Bagi Hendrajoni, penghargaan tersebut bukanlah tujuan akhir, melainkan pengingat bahwa pendidikan harus terus berkembang mengikuti perubahan zaman tanpa meninggalkan identitas budaya yang menjadi jati diri masyarakat.
Dalam pemaparannya di hadapan peserta konferensi dari berbagai daerah di Indonesia, Hendrajoni menjelaskan bahwa transformasi pendidikan di Pesisir Selatan dibangun melalui keseimbangan antara pemanfaatan teknologi digital dengan penguatan karakter yang berlandaskan falsafah Minangkabau, Adat Basandi Syarak, Syarak Basandi Kitabullah.

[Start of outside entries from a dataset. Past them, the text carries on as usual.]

/-! The tier 1 obligations. -/

/-- Settles O1: each field of `State.powerOn`, read off. -/
theorem resetLeavesTheListedValues : Obligations.ResetLeavesTheListedValues := by
  unfold Obligations.ResetLeavesTheListedValues
  refine ⟨rfl, ?_⟩
  rintro p s rfl
  have hstatus : (State.powerOn p).status = 0 := by simp [State.status, State.powerOn]
  exact ⟨rfl, hstatus, rfl, rfl, rfl, rfl, rfl, rfl, rfl, rfl, rfl, rfl, rfl, rfl, fun j => rfl, fun a => rfl⟩

/-- Appending bits below a value multiplies it. -/
theorem toNat_append_add {m n : Nat} (x : BitVec m) (y : BitVec n) : (x ++ y).toNat = x.toNat * 2 ^ n + y.toNat := by
  rw [BitVec.toNat_append, ← Nat.shiftLeft_add_eq_or_of_lt y.isLt, Nat.shiftLeft_eq]

/-- Settles O4: CAPS is the sum of its fields, each below the weight of the next. -/
theorem capsShowsTheParameters : Obligations.CapsShowsTheParameters := by
  unfold Obligations.CapsShowsTheParameters
  refine ⟨by decide, fun p hp => ?_⟩
  obtain ⟨hBL, hHR, hSeed, hL, hLBL, -, hX⟩ := Params.legal_spec hp
  have hcaps : p.caps.toNat =
      (((p.xferBytes * 2 ^ 8 + p.wSeed) * 2 ^ 8 + p.wHR) * 2 ^ 8 + p.wBL) * 2 ^ 8 + p.maxBitLenLog2 := by
    simp only [Params.caps, BitVec.toNat_setWidth, toNat_append_add, BitVec.toNat_ofNat]
    omega
  simp only [BitVec.extractLsb'_toNat, hcaps, Nat.shiftRight_eq_div_pow]
  omega

/-- After power-on there is no filter, no command, nothing stored and nothing reported. -/
theorem inv_powerOn {p : Params} (hp : p.legal = true) : (State.powerOn p).Inv where
  config := hp
  fits := ⟨Nat.two_pow_pos _, Nat.two_pow_pos _, Nat.two_pow_pos _⟩
  filter := fun _ hv => by cases hv
  noFilter := fun _ _ => rfl
  latch := rfl
  interval := fun hb => by cases hb
  storage := ⟨⟨List.Pairwise.nil, by simp [State.powerOn]⟩, Nat.zero_le _⟩
  buffer := ⟨List.Pairwise.nil, by simp [State.powerOn]⟩
  report := fun _ => ⟨Nat.zero_le _, fun _ => rfl⟩
  length := Nat.zero_le _
  faulted := fun hf => by cases hf
  sound := fun _ => rfl

/-- Settles O5: the power-on state of each legal configuration, RC among them. -/
theorem invariantHoldsAtReset : Obligations.InvariantHoldsAtReset := by
  unfold Obligations.InvariantHoldsAtReset
  exact ⟨inv_powerOn (by decide), fun _ hp => inv_powerOn hp⟩

/-- Settles O14: neither way the engine comes to move has an enabled step. -/
theorem engineIdlesUnlessEnabled : Obligations.EngineIdlesUnlessEnabled := by
  unfold Obligations.EngineIdlesUnlessEnabled
  intro s hl hidle
  refine ⟨fun hi => ?_, fun rest hi => ?_⟩
  · rw [step_nil hl hi, engineTurn_idle hidle]
  · rw [step_cons hl hi]
    exact engineTurn_idle hidle

/-- A store to an operand register and a load of the same register return what was stored. -/
theorem run_storeOperand_load {s : State} {o : Nat} {v : Word} {rest : List Input} (hl : s.params.legal = true)
    (ho : regAt o = .arg0 ∨ regAt o = .arg1 ∨ regAt o = .arg2)
    (hi : s.inbox = .store (s.params.regBase + o) 8 v :: .load (s.params.regBase + o) 8 :: rest) :
    Host.Core.run Sys2Proof.core 2 s = .next (State.returnLoad v (State.writeReg (regAt o) v { s with inbox := rest })) := by
  have hoff : o % 8 = 0 ∧ o ≤ 0xF8 := by
    rcases ho with h | h | h <;> simp [offset_of_regAt h, HostReg.offset]
  obtain ⟨ha, hle⟩ := hoff
  have hstore := step_storeRegister hl ha hle hi
  have hload := step_loadRegister (rest := rest)
    (s := State.writeReg (regAt o) v { s with inbox := .load (s.params.regBase + o) 8 :: rest })
    (by simpa using hl) ha hle (by simp)
  refine run_two hstore (hload.trans ?_)
  rcases ho with h | h | h <;> rw [h] <;> rfl

/-- Settles O24: the run of the store and the load, at the offset of each operand register. -/
theorem operandRegistersReadBack : Obligations.OperandRegistersReadBack := by
  unfold Obligations.OperandRegistersReadBack
  intro s v rest hl
  exact ⟨fun hi => run_storeOperand_load hl (.inl rfl) hi, fun hi => run_storeOperand_load hl (.inr (.inl rfl)) hi,
    fun hi => run_storeOperand_load hl (.inr (.inr rfl)) hi⟩

/-- Settles O26: the load of a register is a step, and `readReg` gives its value at each offset. -/
theorem registerReads : Obligations.RegisterReads := by
  unfold Obligations.RegisterReads
  intro s o rest hl ha ho hi
  refine ⟨s.readReg (regAt o), ?_, ?_⟩
  · rw [step_loadRegister hl ha ho hi, State.loadReg_eq]
    simp only [regAt_eq_status]
    rfl
  · refine ⟨?_, ?_, ?_, ?_, ?_, ?_, ?_, ?_, ?_, ?_, fun h => by rw [regAt_reserved h]; rfl⟩ <;> (rintro rfl; rfl)

/-- Settles O27: STATUS and the registers from OUTLEN on are not writable. -/
theorem writesToReadOnlyRegistersAreIgnored : Obligations.WritesToReadOnlyRegistersAreIgnored := by
  unfold Obligations.WritesToReadOnlyRegistersAreIgnored
  intro s o v rest hl ha ho hro hi
  have hw : ¬ (regAt o).Writable := by
    rintro (h | h | h | h) <;> have := offset_of_regAt h (by decide) <;> simp only [HostReg.offset] at this <;> omega
  rw [step_storeRegister hl ha ho hi, State.writeReg_readOnly hw]

/-- The fields of STATUS are below their widths' bounds. -/
theorem State.status_fields_lt (s : State) :
    s.err.toNat < 256 ∧ s.ovr.toNat < 2 ∧ s.fault.toNat < 2 ∧ s.result.toNat < 2 ∧ s.cfg.valid.toNat < 2 ∧
      s.busy.toNat < 2 :=
  ⟨s.err.isLt, s.ovr.toNat_lt, s.fault.toNat_lt, s.result.toNat_lt, s.cfg.valid.toNat_lt, s.busy.toNat_lt⟩

/-- The value of STATUS is the sum of its fields, each at its weight (R27). -/
theorem State.status_toNat (s : State) :
    s.status.toNat = 256 * s.err.toNat + 16 * s.ovr.toNat + 8 * s.fault.toNat + 4 * s.result.toNat +
      2 * s.cfg.valid.toNat + s.busy.toNat := by
  obtain ⟨herr, hovr, hfault, hresult, hvalid, hbusy⟩ := s.status_fields_lt
  simp only [State.status, BitVec.toNat_setWidth, toNat_append_add, BitVec.toNat_ofNat, BitVec.toNat_ofBool]
  omega

/-- A bit whose value is that of a Boolean. -/
theorem getLsbD_eq_of_toNat {w : Nat} {x : BitVec w} {i : Nat} {b : Bool} (h : x.toNat / 2 ^ i % 2 = b.toNat) :
    x.getLsbD i = b := by
  rw [BitVec.getLsbD, Nat.testBit_eq_decide_div_mod_eq, h]
  cases b <;> rfl

/-- Settles O28: the sum of the fields, divided by each weight. -/
theorem statusLayout : Obligations.StatusLayout := by
  unfold Obligations.StatusLayout
  intro s
  have hstatus := s.status_toNat
  obtain ⟨herr, hovr, hfault, hresult, hvalid, hbusy⟩ := s.status_fields_lt
  refine ⟨getLsbD_eq_of_toNat (by omega), getLsbD_eq_of_toNat (by omega), getLsbD_eq_of_toNat (by omega),
    getLsbD_eq_of_toNat (by omega), getLsbD_eq_of_toNat (by omega), BitVec.eq_of_toNat_eq ?_,
    BitVec.eq_of_toNat_eq ?_, BitVec.eq_of_toNat_eq ?_⟩
  all_goals
    simp only [BitVec.extractLsb'_toNat, Nat.shiftRight_eq_div_pow, BitVec.ofNat_eq_ofNat, BitVec.toNat_ofNat]
    omega

end Sys2Proof.Machine
end

section
/-! PROOFS. Who writes what (10_state.md R33): what no command changes, and everything a step can write, each case with
its writer. -/

namespace Sys2Proof.Machine

/-! What no command changes. -/

/-- What a command leaves as it was, one that raises FAULT included; `codec` says that it is SERIALIZE (R28, R29, R33). -/
structure CommandFrame (codec : Prop) (s t : State) : Prop where
  arg0 : t.arg0 = s.arg0
  arg1 : t.arg1 = s.arg1
  arg2 : t.arg2 = s.arg2
  ovr : t.ovr = s.ovr
  params : t.params = s.params
  xferEpoch : t.xferEpoch = s.xferEpoch
  raceOpen : t.raceOpen = s.raceOpen
  inbox : t.inbox = s.inbox
  returned : t.returned = s.returned
  xfer : ¬ codec → t.xfer = s.xfer
  outlen : ¬ codec → t.outlen = s.outlen

theorem CommandFrame.mono {c d : Prop} {s t : State} (h : CommandFrame c s t) (hcd : c → d) : CommandFrame d s t :=
  { h with
    xfer := fun hd => h.xfer (mt hcd hd)
    outlen := fun hd => h.outlen (mt hcd hd) }

/-- What a command leaves as it was, its bytes of XFER are still read. -/
theorem CommandFrame.xferByte {c : Prop} {s t : State} (h : CommandFrame c s t) (hc : ¬ c) (a : Nat) :
    t.xferByte a = s.xferByte a := State.xferByte_congr (h.xfer hc) h.xferEpoch a

theorem fail_frame (e : ErrorCode) (s : State) : CommandFrame False s (s.fail e) := by
  constructor <;> intros <;> rfl

theorem raiseFault_frame (r : FaultReason) (s : State) : CommandFrame False s (s.raiseFault r) := by
  constructor <;> intros <;> rfl

theorem construct_frame (seed : Word) (q : Pending) (s : State) : CommandFrame False s (construct seed q s) := by
  rcases construct_cases seed q s with ⟨e, -, -, h⟩ | ⟨bitLen, k, -, h⟩ <;> rw [h] <;> constructor <;> intros <;> rfl

theorem insertKey_frame (s : State) (q : Pending) : CommandFrame False s (insertKey s q) := by
  rcases insertKey_cases s q with ⟨e, -, -, h⟩ | ⟨-, t, hbits, h⟩ | ⟨-, -, h⟩ <;> rw [h]
  · exact fail_frame e s
  · obtain ⟨-, ht, -⟩ := setBits_some hbits
    rw [ht]
    constructor <;> intros <;> rfl
  · exact raiseFault_frame _ s

theorem queryKey_frame (s : State) (q : Pending) : CommandFrame False s (queryKey s q) := by
  rcases queryKey_cases s q with ⟨e, -, -, h⟩ | ⟨-, r, -, h⟩ | ⟨-, -, h⟩ <;> rw [h]
  · exact fail_frame e s
  · constructor <;> intros <;> rfl
  · exact raiseFault_frame _ s

theorem serializeFilter_frame (s : State) : CommandFrame True s (serializeFilter s) := by
  rcases serializeFilter_cases s with ⟨-, h⟩ | ⟨-, h⟩ <;> rw [h] <;> constructor <;> simp

theorem deserializeFilter_frame (s : State) (q : Pending) : CommandFrame False s (deserializeFilter s q) := by
  rcases deserializeFilter_cases s q with ⟨e, -, h⟩ | ⟨-, -, h⟩ <;> rw [h]
  · exact fail_frame e s
  · constructor <;> intros <;> rfl

/-- No command changes the operand registers or OVR, and only SERIALIZE changes XFER and OUTLEN. -/
theorem commandResult_frame (i : Instr) (s : State) (q : Pending) :
    CommandFrame (i = .serialize) s (commandResult i s q) := by
  cases i with
  | new => exact (construct_frame _ q s).mono False.elim
  | newS => exact (construct_frame _ q s).mono False.elim
  | insert => exact (insertKey_frame s q).mono False.elim
  | exist => exact (queryKey_frame s q).mono False.elim
  | serialize => exact (serializeFilter_frame s).mono fun _ => rfl
  | deserialize => exact (deserializeFilter_frame s q).mono False.elim

/-- Nor does the engine's execution of any pending word. -/
theorem engineEffect_frame (s : State) (q : Pending) :
    CommandFrame (decode q.cmd = .ok .serialize) s (engineEffect s q) := by
  unfold engineEffect
  cases hd : decode q.cmd with
  | ok i => exact (commandResult_frame i s q).mono fun h => by rw [h]
  | error e => exact (fail_frame _ s).mono False.elim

Menurutnya, kemajuan teknologi memang menjadi kebutuhan dalam dunia pendidikan. Namun, kecerdasan akademik harus berjalan seiring dengan pembentukan akhlak, karakter, dan budaya agar mampu melahirkan generasi yang unggul sekaligus berkepribadian.
Komitmen tersebut diwujudkan melalui berbagai program strategis yang telah dijalankan Pemerintah Kabupaten Pesisir Selatan. Di antaranya Program Nagari Pandai, Nagari Mengaji, Wajib Belajar 13 Tahun, penanganan Anak Tidak Sekolah (ATS), hingga pemerataan akses internet dan pemanfaatan perangkat pembelajaran digital di sekolah.
Berbagai program tersebut dirancang untuk memastikan seluruh anak di Pesisir Selatan memperoleh kesempatan belajar yang sama tanpa terkendala kondisi geografis maupun keterbatasan fasilitas pendidikan.
Pemerintah daerah juga mendorong lahirnya pendidikan yang relevan dengan kebutuhan masa depan melalui penguatan literasi digital, kewirausahaan, serta pengembangan ekonomi kreatif berbasis potensi lokal.
Dengan pendekatan tersebut, lulusan sekolah diharapkan tidak hanya memiliki kemampuan akademik, tetapi juga keterampilan hidup yang mampu meningkatkan daya saing di tengah perubahan dunia kerja yang semakin dinamis.
Dalam forum nasional itu, Hendrajoni turut memaparkan pengalaman Kabupaten Pesisir Selatan dalam membangun sistem pendidikan yang tangguh menghadapi bencana. Sebagai daerah yang memiliki tingkat kerawanan bencana cukup tinggi, keberlangsungan proses belajar menjadi perhatian utama pemerintah daerah.
Ia menjelaskan bahwa kolaborasi antara pemerintah, sekolah, guru, orang tua, dan masyarakat menjadi fondasi penting agar kegiatan belajar mengajar tetap dapat berlangsung dalam berbagai situasi, termasuk ketika terjadi bencana alam.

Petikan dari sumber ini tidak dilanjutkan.